AARP has done well for itself as both a lobby group, and an association looking out for retirees since that day in 1958 when AARP founder Ethel Percy Andrus stumbled upon a retired teacher living in a chicken coop, as the poor woman couldn't find an apartment she could afford.
Since then AARP has grown to become one of the most powerful, and most trusted associations in the nation, if not the world. A Harris poll found in 2007 that AARP ranked only behind Consumer Reports and the American Red Cross as the most trusted group that influences US politics and business.
For holders of AARP-endorsed insurance policies, the expectation has always been that such clout and buying power should ideally translate to lower rates for insurance for AARP members, and to policies that are tailored to the specific needs of seniors.
But that doesn't appear to be the case.

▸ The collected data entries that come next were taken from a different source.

-- ==== Sys2Proof/Machine/FlagIo.lean ====
section
/-!
DEFINITION. Flag control, I/O and the rest (`45_flag_io_segment_misc.md`): STC, CLC, CMC, CLI, STI, IN,
OUT, LEA and NOP.
-/

namespace Sys2Proof.Machine

/-- STC (R360). -/
def execStc (p : Prefixes) (s : State) : Host.Outcome State Fault Refusal :=
  s.retire (Instr.stc p).length (.ok (s.writeStatus (carryOnly true)))

/-- CLC (R361). -/
def execClc (p : Prefixes) (s : State) : Host.Outcome State Fault Refusal :=
  s.retire (Instr.clc p).length (.ok (s.writeStatus (carryOnly false)))

/-- CMC (R362). -/
def execCmc (p : Prefixes) (s : State) : Host.Outcome State Fault Refusal :=
  s.retire (Instr.cmc p).length (.ok (s.writeStatus (carryOnly (!s.flags.cf))))

/-- CLI (R363). -/
def execCli (p : Prefixes) (s : State) : Host.Outcome State Fault Refusal :=
  s.retire (Instr.cli p).length (.ok (s.setIf false))

/-- STI's effect: IF set, and the window opened when IF was 0 (R364). -/
def State.enableInterrupts (s : State) : State :=
  if s.flags.ief then s.setIf true else { s.setIf true with inhibitMaskable := true }

/-- STI (R364). -/
def execSti (p : Prefixes) (s : State) : Host.Outcome State Fault Refusal :=
  s.retire (Instr.sti p).length (.ok s.enableInterrupts)

/-- An IN from a port to the accumulator (R365, R366). -/
def State.inFrom (s : State) (w : Width) (port : Word) : Except Trap State := do
  let (v, s1) ← s.ioRead port w
  .ok (s1.setReg .eax w v)

/-- IN AL/AX/EAX,imm8 (R365). -/
def execInImm (p : Prefixes) (w : Width) (port : Byte) (s : State) : Host.Outcome State Fault Refusal :=
  s.retire (Instr.inImm p w port).length (s.inFrom w (port.setWidth 16))

/-- IN AL/AX/EAX,DX (R366). -/
def execInDx (p : Prefixes) (w : Width) (s : State) : Host.Outcome State Fault Refusal :=
  s.retire (Instr.inDx p w).length (s.inFrom w (s.reg .edx .word))

/-- OUT imm8,AL/AX/EAX (R367). -/
def execOutImm (p : Prefixes) (w : Width) (port : Byte) (s : State) : Host.Outcome State Fault Refusal :=
  s.retire (Instr.outImm p w port).length (s.ioWrite (port.setWidth 16) w (s.reg .eax w))

/-- OUT DX,AL/AX/EAX (R368). -/
def execOutDx (p : Prefixes) (w : Width) (s : State) : Host.Outcome State Fault Refusal :=
  s.retire (Instr.outDx p w).length (s.ioWrite (s.reg .edx .word) w (s.reg .eax w))

/-- LEA's effect: the effective address, truncated or zero-extended to the operand size; a register
operand is Interrupt 6 (R370, R405). -/
def State.loadAddress (s : State) (w : Width) (r : Reg) (rm : RM) : Except Trap State :=
  match rm with
  | .reg _ => .error (.exc 6)
  | .mem m => .ok (s.setReg r w ((s.addr m).setWidth w.bits))

/-- LEA (R370). -/
def execLea (p : Prefixes) (r : Reg) (rm : RM) (s : State) : Host.Outcome State Fault Refusal :=
  s.retire (Instr.lea p r rm).length (s.loadAddress p.opSize r rm)

/-- NOP (R371): nothing changes but EIP. -/
def execNop (p : Prefixes) (s : State) : Host.Outcome State Fault Refusal :=
  s.retire (Instr.nop p).length (.ok s)

end Sys2Proof.Machine
end

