/-- DIV when the divisor is not 0 and the quotient fits: N = q * d + r with 0 <= r < d, in AL and AH, AX and
DX, or EAX and EDX; the status flags free (R258, R262). -/
def Obligations.DivCompletes : Prop :=
  ∀ (s : State) (p : Prefixes) (w : Width) (rm : RM), s.reaches p rm w →
    let d := (s.operand p rm w).toNat
    let n := (s.reg (highReg w) w ++ s.reg .eax w).toNat
    d ≠ 0 → n / d < 2 ^ w.bits →
    ∃ q r : BitVec w.bits, n = q.toNat * d + r.toNat ∧ r.toNat < d ∧
      s.completesRegs (.div p w rm) ((s.regs.write .eax w q).write (highReg w) w r)
        ⟨.undef, .undef, .undef, .undef, .undef, .undef⟩

/-- IDIV when the divisor is not 0 and the quotient truncated toward 0 fits: N = q * d + r, |r| < |d|, and r
is 0 or has the sign of N; the status flags free (R259, R262). -/
def Obligations.IdivCompletes : Prop :=
  ∀ (s : State) (p : Prefixes) (w : Width) (rm : RM), s.reaches p rm w →
    let d := (s.operand p rm w).toInt
    let n := (s.reg (highReg w) w ++ s.reg .eax w).toInt
    d ≠ 0 → -2 ^ (w.bits - 1) ≤ n.tdiv d → n.tdiv d < 2 ^ (w.bits - 1) →
    ∃ q r : BitVec w.bits, n = q.toInt * d + r.toInt ∧ |r.toInt| < |d| ∧ 0 ≤ r.toInt * n ∧
      s.completesRegs (.idiv p w rm) ((s.regs.write .eax w q).write (highReg w) w r)
        ⟨.undef, .undef, .undef, .undef, .undef, .undef⟩

/-- DIV and IDIV raise Interrupt 0 when the divisor is 0 or the quotient does not fit (R258 to R260, R404).
That the offset pushed is the instruction's own is the decision D9 of R407; that the image pushed has free
status flags (the argument `true`) is the decision D16 (log entry 11). -/
def Obligations.DivideErrorRaises : Prop :=
  ∀ (s : State) (p : Prefixes) (w : Width) (rm : RM), s.reaches p rm w →
    let d := s.operand p rm w
    let n := s.reg (highReg w) w ++ s.reg .eax w
    (d = 0 ∨ 2 ^ w.bits ≤ n.toNat / d.toNat →
      exec (.div p w rm) s = s.interrupt 0 (s.eip.extractLsb' 0 16) true) ∧
    (d = 0 ∨ n.toInt.tdiv d.toInt < -2 ^ (w.bits - 1) ∨ 2 ^ (w.bits - 1) ≤ n.toInt.tdiv d.toInt →
      exec (.idiv p w rm) s = s.interrupt 0 (s.eip.extractLsb' 0 16) true)

/-! ## Logic and bit test -/

/-- AND, OR and XOR: DEST becomes the bitwise result; OF = CF = 0, SF, ZF and PF are the result's, AF is
free (R281 to R283, R54). -/
def Obligations.LogicCompletes : Prop :=
  ∀ (s : State) (p : Prefixes) (f : AluForm), s.mem.wf = true → s.reachesForm p f →
    let flagsOf := fun (r : BitVec f.width.bits) =>
      (⟨.put false, .put r.msb, .put (decide (r = 0)), .undef, .put (parity r), .put false⟩ : StatusWrite)
    let a := s.destination p f
    let b := s.source p f
    s.completesWith (.and p f) f.dest f.width (a &&& b) (flagsOf (a &&& b)) ∧
    s.completesWith (.or p f) f.dest f.width (a ||| b) (flagsOf (a ||| b)) ∧
    s.completesWith (.xor p f) f.dest f.width (a ^^^ b) (flagsOf (a ^^^ b))

/-- R280: NOT, encoded `F6 /2` and `F7 /2`, inverts every bit of the operand and changes no flag. -/
def Obligations.NotCompletes : Prop :=
  ∀ (s : State) (p : Prefixes) (w : Width) (rm : RM), s.mem.wf = true → s.reaches p rm w →
    (Instr.not p w rm).body = (if w = .byte then 0xF6 else 0xF7) :: rm.bytes 2 ∧
    s.completesWith (.not p w rm) rm w (~~~s.operand p rm w) ⟨.keep, .keep, .keep, .keep, .keep, .keep⟩

/-- TEST sets the flags of AND and writes no operand (R284). -/
def Obligations.TestWritesFlagsOnly : Prop :=
  ∀ (s : State) (p : Prefixes) (f : TestForm), s.reaches p f.left f.width →
    let r := s.operand p f.left f.width &&& s.testSrc f
    s.completesRegs (.test p f) s.regs
      ⟨.put false, .put r.msb, .put (decide (r = 0)), .undef, .put (parity r), .put false⟩

/-- BT with a register base or an immediate offset: CF is the bit at the offset modulo the width, the other
status flags free, nothing written (R285, R286). -/
def Obligations.BitTestInPlace : Prop :=
  ∀ (s : State) (p : Prefixes) (b r : Reg) (rm : RM) (imm : Byte),
    s.completesRegs (.btRmR p (.reg b) r) s.regs
      ⟨.undef, .undef, .undef, .undef, .undef,
       .put ((s.reg b p.opSize).getLsbD ((s.reg r p.opSize).toNat % p.opSize.bits))⟩ ∧
    (s.reaches p rm p.opSize →
      s.completesRegs (.btRmImm p rm imm) s.regs
        ⟨.undef, .undef, .undef, .undef, .undef,
         .put ((s.operand p rm p.opSize).getLsbD (imm.toNat % p.opSize.bits))⟩)

/-- BT on a bit string in memory: CF is bit `o MODF 8` of the byte `o DIVF 8` from the operand's address,
`o` being the signed offset, when the word or doubleword that holds it lies in the segment; when it lies
outside, Interrupt 13, the choice of U15 (R285; log entry 23). -/
def Obligations.BitTestInMemory : Prop :=
  ∀ (s : State) (p : Prefixes) (m : Mem) (r : Reg),
    let o := (s.reg r p.opSize).toInt
    let a : Int := (s.addr m).toNat + p.opSize.bytes * o.fdiv p.opSize.bits
    let byte : Int := (s.addr m).toNat + o.fdiv 8
    (0 ≤ a → s.reachesAt (m.seg p) a.toNat p.opSize.bytes →
      s.completesRegs (.btRmR p (.mem m) r) s.regs
        ⟨.undef, .undef, .undef, .undef, .undef,
         .put ((s.mem.get (s.linear (m.seg p) byte.toNat)).getLsbD (o.fmod 8).toNat)⟩) ∧
    (a < 0 ∨ 0x10000 < a + p.opSize.bytes → s.raises (.btRmR p (.mem m) r) 13)

/-! ## Shifts and rotates -/

/-- The closed forms of R301 to R303: SAL and SHR by `k` are the shifts of the bit vector, SAR the one that
keeps the sign; CF is the last bit shifted out. -/
def Obligations.ShiftClosedForms : Prop :=
  ∀ (w : Width) (k : Nat) (c : Bool) (x : BitVec w.bits), 0 < k →
    (salBy k ⟨c, x⟩).1 = x <<< k ∧
    (salBy k ⟨c, x⟩).2.cf = .put (decide (k ≤ w.bits) && x.getLsbD (w.bits - k)) ∧
    (shrBy k ⟨c, x⟩).1 = x >>> k ∧ (shrBy k ⟨c, x⟩).2.cf = .put (x.getLsbD (k - 1)) ∧
    (sarBy k ⟨c, x⟩).1 = x.sshiftRight k ∧
    (sarBy k ⟨c, x⟩).2.cf = .put (if k < w.bits then x.getLsbD (k - 1) else x.msb)

/-- ROL and ROR by `k` rotate the bit vector by `k` modulo its width, CF being a copy of the last bit moved;
RCL and RCR by `k` rotate CF and the operand below it, as one bit vector of the width plus 1, so that by the
width plus 1 they restore both (R305 to R309). -/
def Obligations.RotateClosedForms : Prop :=
  ∀ (w : Width) (k : Nat) (c : Bool) (x : BitVec w.bits),
    let y : BitVec (w.bits + 1) := BitVec.cons c x
    (rolBy k ⟨c, x⟩).1 = x.rotateLeft k ∧ (rorBy k ⟨c, x⟩).1 = x.rotateRight k ∧
    (0 < k → (rolBy k ⟨c, x⟩).2.cf = .put ((x.rotateLeft k).getLsbD 0) ∧
      (rorBy k ⟨c, x⟩).2.cf = .put (x.rotateRight k).msb) ∧
    (rclBy k ⟨c, x⟩).1 = (y.rotateLeft k).setWidth w.bits ∧
    (rcrBy k ⟨c, x⟩).1 = (y.rotateRight k).setWidth w.bits ∧
    (0 < k → (rclBy k ⟨c, x⟩).2.cf = .put (y.rotateLeft k).msb ∧
      (rcrBy k ⟨c, x⟩).2.cf = .put (y.rotateRight k).msb) ∧
    (rclBy (w.bits + 1) ⟨c, x⟩).1 = x ∧ (rclBy (w.bits + 1) ⟨c, x⟩).2.cf = .put c ∧
    (rcrBy (w.bits + 1) ⟨c, x⟩).1 = x ∧ (rcrBy (w.bits + 1) ⟨c, x⟩).2.cf = .put c

/-- Every shift and rotate completes with COUNT the raw count (1, CL or the immediate) modulo 32: the result
and the flags of its closed or iterated form when COUNT is not 0; the operand and CF unchanged, OF free, when
COUNT is 0, with SF, ZF, AF and PF free after a shift and unchanged after a rotate (R300 to R309). -/
def Obligations.ShiftsComplete : Prop :=
  ∀ (s : State) (p : Prefixes) (w : Width) (rm : RM) (n : Count), s.mem.wf = true → s.reaches p rm w →
    let x := s.operand p rm w
    let k := match n with
      | .one => 1
      | .cl => (s.reg .ecx .byte).toNat % 32
      | .imm v => v.toNat % 32
    let done := fun (i : Instr) (g : Nat → CarryAnd w.bits → BitVec w.bits × StatusWrite)
        (zero : StatusWrite) =>
      if k = 0 then s.completesRegs i s.regs zero
      else s.completesWith i rm w (g k ⟨s.flags.cf, x⟩).1 (g k ⟨s.flags.cf, x⟩).2
    let freeAll : StatusWrite := ⟨.undef, .undef, .undef, .undef, .undef, .keep⟩
    let freeOf : StatusWrite := ⟨.undef, .keep, .keep, .keep, .keep, .keep⟩
    done (.sal p w rm n) salBy freeAll ∧ done (.shl p w rm n) salBy freeAll ∧
    done (.shr p w rm n) shrBy freeAll ∧ done (.sar p w rm n) sarBy freeAll ∧
    done (.rol p w rm n) rolBy freeOf ∧ done (.ror p w rm n) rorBy freeOf ∧
    done (.rcl p w rm n) rclBy freeOf ∧ done (.rcr p w rm n) rcrBy freeOf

Many seniors have been duped, buying supplemental health insurance that they believed to be comprehensive, and would take care of any, and every eventuality. However, it has been reported that many of the policies sold by AARP to its members and underwritten by UnitedHealth Group are limited plans. There have been cases where seniors have been shocked to receive invoices for medical care, surgical procedures and hospital care that were assumed to be covered. One couple was shocked to find themselves facing a quarter of a million dollars in medical bills they assumed their AARP policy would cover.
Is such an assumption based on misleading marketing? That's the question US Senator Charles Grassley, the Republican from Iowa, wants answered. He slammed AARP back in November over its allegedly misleading marketing for health insurance policies, and a few days later AARP announced it would be suspending sales of the policies in question until an internal investigation was completed.
In the interim, various investigations have revealed just what AARP is and has become.
And what it appears to have become, is a business that may not have the best interests of its members at heart.
For one thing, AARP-sanctioned insurance policies are not, in reality, the least expensive. Not that AARP claims they are. It appears the organization does not make that claim, and actually urges its members, in the fine print contained in print and Internet ads, to shop around.
But most members, it appears, do not. Why should they? AARP is a trusted organization, with enormous clout and huge buying power. If an insurance policy is endorsed by AARP, then it must be the best deal around, right?
Not necessarily. Since the issue over the marketing practices of the AARP-sanctioned UnitedHealth Group policies first came to light in November, countless stories have surfaced where members who have bothered to check and not be innocently sucked in by the AARP mantra, have found that in many cases AARP insurance is more expensive than similar products offered by competing suppliers. Sometimes, a lot more.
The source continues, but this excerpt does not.